All the above configurations are the same as policy trainer, but can be overridden for reference policy model. However, to improve the numerical stability, we recommend to keep two models consistent, especially in MoE training.


### policy
SgLang and Vllm share same configuration
```yaml
policy:
  free_gpu_memory:
    offload_weights: True
  generation_batch_size: 256
  gpu_per_process: 1
  num_gpu: ${models.policy_trainer.num_gpu}
  tensor_model_parallel_size: 1
  trainable: False
  load: ${models.policy_trainer.load}
  num_inference_per_prompt: 32
  seq_length: 2048
  max_seq_len_to_capture: 2348
  temperature: 1.0
  top_p: 1.0
  eval_temperature: 0.6
  eval_top_p: 0.95
  eval_top_k: 20
  enable_thinking: False
  gpu_memory_utilization: 0.8
```
- `models.policy.free_gpu_memory.offload_weights`: If enabled, model weights are offloaded. Recommended for colocation scenarios. Non-colocation is not supported yet.

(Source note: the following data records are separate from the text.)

-- ==== Sys2Proof/Machine/State.lean ====
section
/-! DEFINITION. The state of the fantasy8 CORE as plain data (spec 10_state.md R20 to R37), the coming moves of its
agents, the reasons a step can stop, and the state after reset. -/

namespace Sys2Proof.Machine

/-- The run state `RS` (R31). -/
inductive RunState where
  | idle
  | running
  | waitKey
  | faulted
  | stopped
  deriving DecidableEq, Repr

/-- The kinds a fault record can hold: the synchronous exceptions (R32, R200). -/
inductive FaultKind where
  | stackOverflow
  | stackUnderflow
  | invalidInstruction
  deriving DecidableEq, Repr

/-- The fault record `FAULT`: kind, instruction word, and the pc at which it occurred (R32). -/
structure FaultRecord where
  kind : FaultKind
  word : Word
  addr : Word
  deriving DecidableEq, Repr

/-- What is reported to the caller without being a fault record (R204, R205 codes 4 and 5). -/
inductive Report where
  /-- a CPU step while IDLE (R242) -/
  | noProgramLoaded
  /-- a load of more than 3584 bytes (R236) -/
  | programTooLarge
  deriving DecidableEq, Repr

/-- One move of an agent: the CPU, the timer or the host (R234, R235). -/
inductive Event where
  /-- the host requests a CPU step (R243) -/
  | cpuStep
  /-- the timer delivers a tick (R212, R240) -/
  | tick
  /-- the host loads a program image (R236) -/
  | load (image : List Byte)
  /-- the host unloads the program (R237) -/
  | unload
  /-- the host's stop signal (R238) -/
  | stop
  /-- the host sets KEY[k] (R239) -/
  | setKey (k : Fin 16) (pressed : Bool)
  /-- the host resets the machine (R230) -/
  | reset
  deriving DecidableEq, Repr

/-- The frame buffer: 32 rows of 64 one-bit pixels, `fb[py][px]` (R29). -/
abbrev FrameBuffer := Vector (Vector Bool 64) 32

/-- The whole state (R34), with the spec's parameters and inputs (R10, R35) as plain data. -/
structure State where
  /-- V0 .. VF (R20) -/
  v : Vector Byte 16
  /-- the index register (R23) -/
  i : Word
  /-- the program counter (R24) -/
  pc : Word
  /-- the delay timer (R25) -/
  dt : Byte
  /-- the sound timer (R26) -/
  st : Byte
  /-- the 16 stack slots (R27) -/
  stk : Vector Word 16
  /-- the number of stack entries in use, 0 to 16 (R28) -/
  sp : Fin 17
  /-- memory: the bytes that differ from what construction put there, by rising address (R50) -/
  mem : List Host.Cell
  /-- the frame buffer (R29) -/
  fb : FrameBuffer
  /-- the run state (R31) -/
  rs : RunState
  /-- the fault record, if any (R32) -/
  fault : Option FaultRecord
  /-- the key state, an input: true = pressed (R30) -/
  key : Vector Bool 16
  /-- INVALID_POLICY, a parameter (R10, R207); no step changes it (log 3) -/
  policy : Config.InvalidPolicy
  /-- GLYPH_ROM, a parameter (R10, R33); no step changes it (log 4) -/
  glyphRom : Config.GlyphRom
  /-- the model's own: how many random bytes have been drawn (R134; log 5) -/
  draws : Nat
  /-- the model's own: the coming moves of the agents, oldest first; when it is empty the CPU moves (R214; log 1) -/
  schedule : List Event
  /-- the model's own: what has been reported to the caller, oldest first (R204; log 6) -/
  reports : List Report
  deriving DecidableEq, Repr

/-- Reasons a step stops with a fault: none. Every fault of the spec is an entry that the machine takes
(R206, R207), and every other step has an effect or is a no-op, so no step of the model ends here. Safe. -/
inductive Fault where
  deriving DecidableEq, Repr

/-- Reasons an instruction has no meaning in the model. -/
inductive Refusal where
  /-- an instruction without a meaning yet, raised by `exec`'s arm of that name; no arm raises it now. Safe. -/
  | notModelled (mnemonic : String)
  deriving DecidableEq, Repr

/-- The frame buffer with every pixel 0 (R37, R171). -/
def FrameBuffer.blank : FrameBuffer := Vector.replicate 32 (Vector.replicate 64 false)

/-- The state after construction, which is the only reset (R37, R230). Memory lists nothing: it reads as GLYPH_ROM
and zeros. The parameters stand at the defaults R10 gives. -/
def State.reset : State where
  v := Vector.replicate 16 0
  i := 0
  pc := 0
  dt := 0
  st := 0
  stk := Vector.replicate 16 0
  sp := 0
  mem := []
  fb := FrameBuffer.blank
  rs := .idle
  fault := none
  key := Vector.replicate 16 false
  policy := Config.defaultPolicy
  glyphRom := Config.defaultGlyphRom
  draws := 0
  schedule := []
  reports := []

end Sys2Proof.Machine
end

- `models.policy.generation_batch_size`: Sets **max_num_seqs** for VLLM
- `models.policy.gpu_per_process`: Number of GPUs assigned per Ray actor.

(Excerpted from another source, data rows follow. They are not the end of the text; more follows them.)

-- ==== Sys2Proof/Machine/Cycle.lean ====
section
/-! DEFINITION. One CPU step and one move of any agent (spec 70_reset_and_hazards.md R234, R242, R243). -/

namespace Sys2Proof.Machine

/-- Fetch, decode, execute; an Unknown word is an invalid instruction (R243). -/
def State.runInstruction (s : State) : Host.Outcome State Fault Refusal :=
  match decode s.fetch with
  | .instr i => exec i s
  | .reject _ => .next (s.invalidInstruction s.fetch)

/-- One CPU step: a reported no-op in IDLE, nothing in FAULTED or STOPPED, one instruction otherwise (R242, R243). -/
def State.cpuStep (s : State) : Host.Outcome State Fault Refusal :=
  match s.rs with
  | .idle => .next { s with reports := s.reports ++ [.noProgramLoaded] }
  | .faulted | .stopped => .next s
  | .running | .waitKey => s.runInstruction

/-- One move (R234, R235). -/
def State.move (s : State) : Event → Host.Outcome State Fault Refusal
  | .cpuStep => s.cpuStep
  | .tick => .next s.tick
  | .load image => .next (s.load image)
  | .unload => .next s.unload
  | .stop => .next s.stop
  | .setKey k pressed => .next (s.setKey k pressed)
  | .reset => .next s.hostReset

/-- The next move of the schedule, which is used up; a CPU step when none is scheduled (R214, R234; log 1). -/
def State.nextMove (s : State) : Host.Outcome State Fault Refusal :=
  match s.schedule with
  | [] => s.cpuStep
  | e :: rest => ({ s with schedule := rest } : State).move e

end Sys2Proof.Machine
end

- `models.policy.num_gpu`: Total GPUs allotted for policy inference. In multinode setups, sums across all nodes.
- `models.policy.tensor_model_parallel_size`: Specifies tensor parallel size for model parallelism.
- `models.policy.trainable`: Policy model is non-trainable.
- `models.policy.load`: Path to model checkpoint; should match `models.policy_trainer.load` for GRPO.
- `models.policy.num_inference_per_prompt`: Number of responses generated per prompt.
- `models.policy.seq_length`: Maximum response sequence length(prompt length + response length).
- `models.policy.max_seq_len_to_capture`: Max sequence length captured during inference. Must be ≥ `models.policy.seq_length`.
- `models.policy.temperature`, `models.policy.top_p`: Sampling hyperparameters for training rollouts.
- `models.policy.eval_temperature`, `models.policy.eval_top_p`, `models.policy.eval_top_k`: Sampling hyperparameters for evaluation rollouts.
- `models.policy.enable_thinking`:  Enables "thinking mode" for Qwen3 models, if applicable.
- `models.policy.gpu_memory_utilization`: Target GPU memory utilization for the rollout engine. Use with caution in colocation mode to avoid OOM.

### reward
```yaml
models:
  reward:
    num_cpu: 2
    cpu_per_process: 1
    generation_batch_size: 256
```
- `models.reward.num_cpu`: Total CPUs to allocate for the rule-based (CPU-based) reward actors.
- `models.reward.cpu_per_process`: Number of CPUs used by each individual reward actor.
- `models.reward.generation_batch_size`: Batch size for a single reward forward computation.